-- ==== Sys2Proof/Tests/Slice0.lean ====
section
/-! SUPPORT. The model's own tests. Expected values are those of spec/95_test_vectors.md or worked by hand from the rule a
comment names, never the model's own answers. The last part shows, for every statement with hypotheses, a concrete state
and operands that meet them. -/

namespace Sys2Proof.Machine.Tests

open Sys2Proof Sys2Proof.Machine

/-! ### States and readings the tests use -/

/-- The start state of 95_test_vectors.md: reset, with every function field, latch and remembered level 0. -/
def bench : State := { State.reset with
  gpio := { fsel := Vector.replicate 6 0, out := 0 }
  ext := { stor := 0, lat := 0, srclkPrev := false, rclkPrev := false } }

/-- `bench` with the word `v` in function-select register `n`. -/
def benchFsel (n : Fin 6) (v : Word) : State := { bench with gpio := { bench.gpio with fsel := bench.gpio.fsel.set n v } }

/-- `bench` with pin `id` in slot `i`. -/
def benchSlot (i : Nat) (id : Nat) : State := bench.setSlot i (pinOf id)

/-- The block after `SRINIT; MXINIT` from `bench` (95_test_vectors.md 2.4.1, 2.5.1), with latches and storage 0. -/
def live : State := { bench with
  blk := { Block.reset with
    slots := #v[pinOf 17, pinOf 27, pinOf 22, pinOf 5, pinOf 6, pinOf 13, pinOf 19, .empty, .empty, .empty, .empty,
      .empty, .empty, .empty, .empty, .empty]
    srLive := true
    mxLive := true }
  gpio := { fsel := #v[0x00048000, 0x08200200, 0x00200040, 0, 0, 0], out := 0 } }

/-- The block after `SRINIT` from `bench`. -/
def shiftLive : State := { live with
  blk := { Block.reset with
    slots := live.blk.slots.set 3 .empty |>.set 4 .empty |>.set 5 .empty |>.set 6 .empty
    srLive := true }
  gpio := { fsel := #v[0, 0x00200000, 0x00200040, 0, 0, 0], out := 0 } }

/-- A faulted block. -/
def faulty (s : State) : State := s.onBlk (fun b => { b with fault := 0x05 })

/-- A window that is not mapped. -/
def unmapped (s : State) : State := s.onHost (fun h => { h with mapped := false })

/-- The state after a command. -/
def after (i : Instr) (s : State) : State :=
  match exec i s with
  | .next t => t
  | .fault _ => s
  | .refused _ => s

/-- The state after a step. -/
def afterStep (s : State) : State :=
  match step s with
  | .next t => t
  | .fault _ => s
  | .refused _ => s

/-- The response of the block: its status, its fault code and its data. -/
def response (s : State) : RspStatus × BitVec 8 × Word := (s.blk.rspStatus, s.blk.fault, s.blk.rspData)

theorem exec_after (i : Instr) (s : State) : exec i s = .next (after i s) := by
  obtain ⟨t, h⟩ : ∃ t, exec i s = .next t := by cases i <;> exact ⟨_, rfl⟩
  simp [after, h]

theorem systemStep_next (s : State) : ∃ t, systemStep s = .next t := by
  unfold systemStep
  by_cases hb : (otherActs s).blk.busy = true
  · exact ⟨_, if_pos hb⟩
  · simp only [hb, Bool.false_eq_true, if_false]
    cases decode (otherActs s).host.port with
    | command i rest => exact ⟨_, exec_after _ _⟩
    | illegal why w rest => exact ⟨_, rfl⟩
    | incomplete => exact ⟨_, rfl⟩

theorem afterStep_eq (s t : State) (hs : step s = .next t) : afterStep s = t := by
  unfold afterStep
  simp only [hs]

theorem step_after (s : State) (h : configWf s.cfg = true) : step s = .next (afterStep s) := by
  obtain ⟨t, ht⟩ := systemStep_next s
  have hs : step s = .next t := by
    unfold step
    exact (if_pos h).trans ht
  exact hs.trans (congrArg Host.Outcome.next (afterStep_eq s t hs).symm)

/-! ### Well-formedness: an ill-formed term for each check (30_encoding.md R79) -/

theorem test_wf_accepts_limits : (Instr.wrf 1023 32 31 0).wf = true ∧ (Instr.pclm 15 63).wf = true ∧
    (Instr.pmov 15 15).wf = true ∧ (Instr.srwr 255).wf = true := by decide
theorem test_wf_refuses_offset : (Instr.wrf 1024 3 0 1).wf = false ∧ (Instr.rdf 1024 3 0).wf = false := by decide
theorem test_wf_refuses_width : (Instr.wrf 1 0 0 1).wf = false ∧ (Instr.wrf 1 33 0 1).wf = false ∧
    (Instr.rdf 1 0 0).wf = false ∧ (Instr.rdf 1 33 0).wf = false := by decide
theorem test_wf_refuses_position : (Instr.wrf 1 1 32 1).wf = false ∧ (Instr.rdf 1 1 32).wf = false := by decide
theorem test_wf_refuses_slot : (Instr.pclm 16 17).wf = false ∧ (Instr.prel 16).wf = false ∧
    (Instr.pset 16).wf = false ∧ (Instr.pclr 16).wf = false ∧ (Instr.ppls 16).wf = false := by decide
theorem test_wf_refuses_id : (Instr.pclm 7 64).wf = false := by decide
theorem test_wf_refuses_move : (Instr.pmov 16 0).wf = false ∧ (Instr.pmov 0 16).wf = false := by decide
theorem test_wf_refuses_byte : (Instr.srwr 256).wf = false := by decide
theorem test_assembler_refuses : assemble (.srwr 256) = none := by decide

→ EXERCISE DIRECTIONS
All lines above from the line with "not mapped. -/" through the line with "incomplete => exact ⟨_, rfl⟩", both included, are to be set down exactly, with nothing else.

→ SOLUTION FOR THIS EXERCISE
/-- A window that is not mapped. -/
def unmapped (s : State) : State := s.onHost (fun h => { h with mapped := false })

/-- The state after a command. -/
def after (i : Instr) (s : State) : State :=
  match exec i s with
  | .next t => t
  | .fault _ => s
  | .refused _ => s

/-- The state after a step. -/
def afterStep (s : State) : State :=
  match step s with
  | .next t => t
  | .fault _ => s
  | .refused _ => s

/-- The response of the block: its status, its fault code and its data. -/
def response (s : State) : RspStatus × BitVec 8 × Word := (s.blk.rspStatus, s.blk.fault, s.blk.rspData)

theorem exec_after (i : Instr) (s : State) : exec i s = .next (after i s) := by
  obtain ⟨t, h⟩ : ∃ t, exec i s = .next t := by cases i <;> exact ⟨_, rfl⟩
  simp [after, h]

theorem systemStep_next (s : State) : ∃ t, systemStep s = .next t := by
  unfold systemStep
  by_cases hb : (otherActs s).blk.busy = true
  · exact ⟨_, if_pos hb⟩
  · simp only [hb, Bool.false_eq_true, if_false]
    cases decode (otherActs s).host.port with
    | command i rest => exact ⟨_, exec_after _ _⟩
    | illegal why w rest => exact ⟨_, rfl⟩
    | incomplete => exact ⟨_, rfl⟩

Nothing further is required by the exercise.